◆ What is needed ◆
Pull every line holding the word "hcanonical" out of the data and copy it.

Dataset entries:
-----

/-- The furthest PC gets from a fetch that passed: the target of JP V0 (R23). -/
theorem exec_pc_le {i : Instr} {s t : State} (hfetch : s.canFetch = true) (h : exec i s = .next t)
    (hcomp : Completes i s t) (hstack : ∀ w ∈ s.stack, w.toNat ≤ 0x1000) : t.pc.toNat ≤ 0x10FE := by
  obtain ⟨-, hpc⟩ := canFetch_eq_true.mp hfetch
  have h2 : (s.pc + 2).toNat = s.pc.toNat + 2 := by bv_omega
  have h4 : (s.pc + 4).toNat = s.pc.toNat + 4 := by bv_omega
  have hskip : ∀ {c : Prop} [Decidable c], (if c then s.pc + 4 else s.pc + 2).toNat ≤ 0x10FE := by
    intro c _
    split <;> omega
  have hskip' : ∀ {c : Prop} [Decidable c], (if c then s.pc + 2 else s.pc + 4).toNat ≤ 0x10FE := by
    intro c _
    split <;> omega
  have htarget : ∀ nnn : Addr12, (zextAddr nnn).toNat ≤ 0xFFF := fun nnn => by
    have := nnn.isLt
    rw [zextAddr_toNat]
    omega
  cases i with
  | ret =>
    obtain ⟨w, ws, hs, rfl⟩ | ⟨-, rfl⟩ := execRet_cases h
    · have hw := hstack w (by simp [hs])
      simp only [setPc_pc]
      omega
    · simp only [setExec_pc]
      omega
  | callNnn nnn =>
    have := htarget nnn
    obtain ⟨-, rfl⟩ | ⟨-, rfl⟩ := execCallNnn_cases h
    · simp only [setPc_pc]
      omega
    · simp only [setExec_pc]
      omega
  | jpNnn nnn =>
    have := htarget nnn
    cases (exec_jpNnn nnn s).symm.trans h
    simp only [setPc_pc]
    omega
  | jpV0Nnn nnn =>
    have := nnn.isLt
    have := (s.reg 0).isLt
    cases (exec_jpV0Nnn nnn s).symm.trans h
    rw [setPc_pc, jumpTarget_toNat]
    omega
  | seVxNn x nn => cases (exec_seVxNn x nn s).symm.trans h; exact hskip
  | sneVxNn x nn => cases (exec_sneVxNn x nn s).symm.trans h; exact hskip'
  | seVxVy x y => cases (exec_seVxVy x y s).symm.trans h; exact hskip
  | sneVxVy x y => cases (exec_sneVxVy x y s).symm.trans h; exact hskip'
  | skpVx x => cases (exec_skpVx x s).symm.trans h; exact hskip
  | sknpVx x => cases (exec_sknpVx x s).symm.trans h; exact hskip'
  | _ => rw [hcomp.pc rfl]; omega

/-! ### The obligations of the package -/

/-- Settles O55: a store inside memory, a clear and a draw keep the forms, and a reset starts from empty lists. -/
theorem stepKeepsCanonicalForm : Obligations.StepKeepsCanonicalForm := by
  refine step_keeps (fun s t hcore hs => ?same) (fun i s t _ hexec hcomp hs => ?exec) (fun s bytes hacc => ?reset)
  case same => exact ⟨hcore.cfg ▸ hcore.mem ▸ hs.mem, hcore.cfg ▸ hcore.fb ▸ hs.fb⟩
  case exec =>
    have hcfg := (exec_keeps_scheduler hexec).1
    refine ⟨?_, hcfg ▸ exec_fb_wf hexec hcomp hs.fb⟩
    obtain hmem | ⟨base, bs, hend, -, rfl⟩ := exec_mem_cases hexec
    · exact hcfg ▸ hmem ▸ hs.mem
    · exact storeBytes_wf bs (s := s.advance) hs.mem hend
  case reset =>
    have hmem := resetWith_mem_wf s (loadAccepted_iff.mp hacc).2
    have hfb : Framebuffer.wf s.cfg [] := ⟨List.Pairwise.nil, nofun⟩
    rw [resetWith_eq]
    exact ⟨hmem, hfb⟩

/-- Settles O56: PC by the furthest target, the stack by the room a push needs, and the entry pushed by the fetch's own
check. -/
theorem stepKeepsPcAndStackInRange : Obligations.StepKeepsPcAndStackInRange := by
  refine step_keeps (fun s t hcore hs => ?same) (fun i s t hfetch hexec hcomp hs => ?exec) (fun s bytes _ => ?reset)
  case same =>
    exact ⟨hcore.pc ▸ hs.pc, by rw [State.sp, hcore.stack, hcore.cfg]; exact hs.sp, hcore.stack ▸ hs.stack⟩
  case exec =>
    obtain ⟨-, hpc⟩ := canFetch_eq_true.mp hfetch
    have hsp := hs.sp
    have hentry : (s.pc + 2).toNat ≤ 0x1000 := by bv_omega
    refine ⟨exec_pc_le hfetch hexec hcomp hs.stack, ?_, ?_⟩
    · rw [(exec_keeps_scheduler hexec).1, State.sp]
      rw [State.sp] at hsp
      obtain hkept | ⟨w, ws, hpop, ht, -⟩ | ⟨hfree, hpush⟩ := exec_stack_cases hexec hcomp
      · rw [hkept]; exact hsp
      · rw [hpop, List.length_cons] at hsp
        rw [ht]; omega
      · rw [hpush, List.length_cons]; exact hfree
    · obtain hkept | ⟨w, ws, hpop, ht, -⟩ | ⟨-, hpush⟩ := exec_stack_cases hexec hcomp
      · exact hkept ▸ hs.stack
      · exact fun v hv => hs.stack v (by rw [hpop]; exact List.mem_cons_of_mem w (ht ▸ hv))
      · exact hpush ▸ List.forall_mem_cons.mpr ⟨hentry, hs.stack⟩
  case reset =>
    rw [resetWith_eq]
    exact ⟨(by decide : (0x200 : Word).toNat ≤ 0x10FE), Nat.zero_le _, nofun⟩

/-- Settles O57: the entry pushed is two past a PC that passed the alignment check. -/
theorem stepKeepsReturnAddressesEven : Obligations.StepKeepsReturnAddressesEven := by
  refine step_keeps (fun s t hcore hs => ?same) (fun i s t hfetch hexec hcomp hs => ?exec) (fun s bytes _ => ?reset)
  case same => exact fun hpolicy => hcore.stack ▸ hs (hcore.cfg ▸ hpolicy)
  case exec =>
    intro hpolicy
    rw [(exec_keeps_scheduler hexec).1] at hpolicy
    obtain ⟨hodd, -⟩ := canFetch_eq_true.mp hfetch
    have hpc : s.pc.toNat % 2 = 0 := by
      simpa [State.oddPcFaults, hpolicy] using hodd
    have hentry : (s.pc + 2).toNat % 2 = 0 := by
      rw [BitVec.toNat_add, show (2 : Word).toNat = 2 from rfl]
      omega
    obtain hkept | ⟨w, ws, hpop, ht, -⟩ | ⟨-, hpush⟩ := exec_stack_cases hexec hcomp
    · exact hkept ▸ hs hpolicy
    · exact fun v hv => hs hpolicy v (by rw [hpop]; exact List.mem_cons_of_mem w (ht ▸ hv))
    · exact hpush ▸ List.forall_mem_cons.mpr ⟨hentry, hs hpolicy⟩
  case reset =>
    intro _
    rw [resetWith_eq]
    exact nofun

/-- Settles O58: a store that passed its checks starts at 0x200 or above, and a reset puts its program there. -/
theorem stepKeepsReservedAreaIntact : Obligations.StepKeepsReservedAreaIntact := by
  refine step_keeps (fun s t hcore hs => ?same) (fun i s t _ hexec hcomp hs => ?exec) (fun s bytes _ => ?reset)
  case same =>
    intro hprotect a ha
    rw [State.readByte, hcore.mem, hcore.cfg]
    exact hs (hcore.cfg ▸ hprotect) a ha
  case exec =>
    intro hprotect a ha
    have hcfg := (exec_keeps_scheduler hexec).1
    rw [hcfg] at hprotect ⊢
    obtain hmem | ⟨base, bs, -, hlow, rfl⟩ := exec_mem_cases hexec
    · rw [State.readByte, hmem, hcfg]
      exact hs hprotect a ha
    · have hbase := hlow hprotect
      rw [readByte_storeBytes, dif_neg (by omega)]
      exact hs hprotect a ha
  case reset =>
    intro _ a ha
    rw [readByte_resetWith, dif_neg (by omega), resetWith_eq]

/-! ### The order of the scheduler (R105 to R108) -/

/-- Between events there is nothing to say of a burst. -/
theorem orderly_of_between {s : State} (hphase : s.phase = .between)
    (hrecord : ∀ f, s.execState = .halted f → f.pc = s.pc ∧ f.Legal) : s.Orderly :=
  ⟨fun done hdone => by simp [hphase] at hdone, hrecord⟩

/-- An event keeps the order: a tick starts only in RUNNING or AWAITING_KEY, and the others leave the scheduler between
events. -/
theorem handle_orderly {s : State} (hphase : s.phase = .between)
    (hrecord : ∀ f, s.execState = .halted f → f.pc = s.pc ∧ f.Legal) (e : Event) : (s.handle e).Orderly := by
  have hbegun : s.execState = .running ∨ (∃ x, s.execState = .awaitingKey x) → (s.setPhase (.burst 0)).Orderly :=
    fun h => ⟨fun d hd => by cases hd; exact ⟨Nat.zero_le _, h⟩, hrecord⟩
  cases e with
  | tick =>
    rw [State.handle]
    cases he : s.execState with
    | running => exact beginTick_running he ▸ hbegun (.inl he)
    | awaitingKey x => exact beginTick_awaiting he ▸ hbegun (.inr ⟨x, he⟩)
    | halted f =>
      have hhalted : s.isHalted = true := by rw [State.isHalted, he]; rfl
      exact (beginTick_stopped (.inr hhalted)).symm ▸ orderly_of_between hphase hrecord
    | idle => exact (beginTick_stopped (.inl he)).symm ▸ orderly_of_between hphase hrecord
  | key k =>
    obtain ⟨x, -, hkey⟩ | hkey := keyEvent_cases s k <;> rw [State.handle, hkey]
    · exact orderly_of_between hphase fun f hf => by simp at hf
    · exact orderly_of_between hphase hrecord
  | load bytes =>
    obtain ⟨-, hload⟩ | hload := loadEvent_cases s bytes <;> rw [State.handle, hload]
    · rw [resetWith_eq]
      exact orderly_of_between rfl nofun
    · exact orderly_of_between hphase hrecord

/-- Settles O59: an instruction of a burst leaves RUNNING for a wait or for a legal record, and a record ends the
tick. -/
theorem stepKeepsSchedulerOrderly : Obligations.StepKeepsSchedulerOrderly := by
  intro s t hs hstep
  obtain ⟨done, u, hphase, hgo, hrun, rfl⟩ | ⟨done, -, -, rfl⟩ | ⟨-, -, rfl⟩ | ⟨e, es, hphase, -, rfl⟩ :=
    step_cases hstep
  · obtain ⟨hdone, hrunning⟩ := burstGoesOn_eq_true.mp hgo
    have hcfg := (runInstr_keeps_scheduler hrun).1
    obtain ⟨u', hu', ⟨f, hpc, hlegal, rfl⟩ | ⟨i, -, hexec, hcomp⟩⟩ := runInstr_outcome s
    · cases hrun.symm.trans hu'
      rw [endInstr_halted rfl]
      exact orderly_of_between rfl fun g hg => by cases hg; exact ⟨hpc, hlegal⟩
    · cases hrun.symm.trans hu'
      have hexecState := hcomp.execState hexec
      rw [hrunning] at hexecState
      rw [endInstr_not_halted (hcomp.not_isHalted hexec hrunning)]
      refine ⟨fun d hd => ?_, fun f hf => ?_⟩
      · cases hd
        exact ⟨by rw [setPhase_cfg, hcfg]; exact hdone, hexecState⟩
      · rcases hexecState with h | ⟨x, h⟩ <;> simp [h] at hf
  · obtain ⟨dt, st, a, c, hend⟩ := endTick_eq s
    rw [hend]
    exact orderly_of_between rfl hs.record
  · exact hs
  · exact handle_orderly (s := s.setEvents es) hphase hs.record e

/-! ### The start states -/

/-- No cell, no pixel, no entry and no event: each invariant is about an empty list or a constant. -/
theorem reset_invariants : State.reset.Canonical ∧ State.reset.InRange ∧ State.reset.EvenReturns ∧
    State.reset.ReservedIntact ∧ State.reset.Orderly :=
  ⟨⟨reset_mem_wf, reset_fb_wf⟩, ⟨by decide, by decide, nofun⟩, fun _ => nofun, fun _ _ _ => rfl,
    orderly_of_between rfl nofun⟩

/-- Settles O60: the power-on state differs from the reset state in EXEC alone, of which only the order of the
scheduler speaks. -/
theorem resetAndPowerOnMeetTheInvariants : Obligations.ResetAndPowerOnMeetTheInvariants := by
  obtain ⟨hcanonical, hrange, heven, hreserved, horderly⟩ := reset_invariants
  exact ⟨⟨hcanonical, hrange, heven, hreserved, horderly⟩, ⟨hcanonical.mem, hcanonical.fb⟩,
    ⟨hrange.pc, hrange.sp, hrange.stack⟩, heven, hreserved, orderly_of_between rfl nofun⟩

/-- Settles O45: the fields as they are written down, and the font of R52 byte by byte. -/
theorem resetStateHoldsTheListedValues : Obligations.ResetStateHoldsTheListedValues := by
  refine ⟨replicate_zero_reg _ rfl, rfl, rfl, rfl, rfl, rfl, rfl, rfl, rfl, ?_, ?_, ?_, ?_, fun a ha => ?_, rfl, rfl,
    rfl, rfl, rfl, rfl⟩
  · decide
  · decide
  · decide
  · decide
  · exact resetByte_zero _ ha

end Sys2Proof.Machine
end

-----

◆ Solved problem ◆
  obtain ⟨hcanonical, hrange, heven, hreserved, horderly⟩ := reset_invariants
  exact ⟨⟨hcanonical, hrange, heven, hreserved, horderly⟩, ⟨hcanonical.mem, hcanonical.fb⟩,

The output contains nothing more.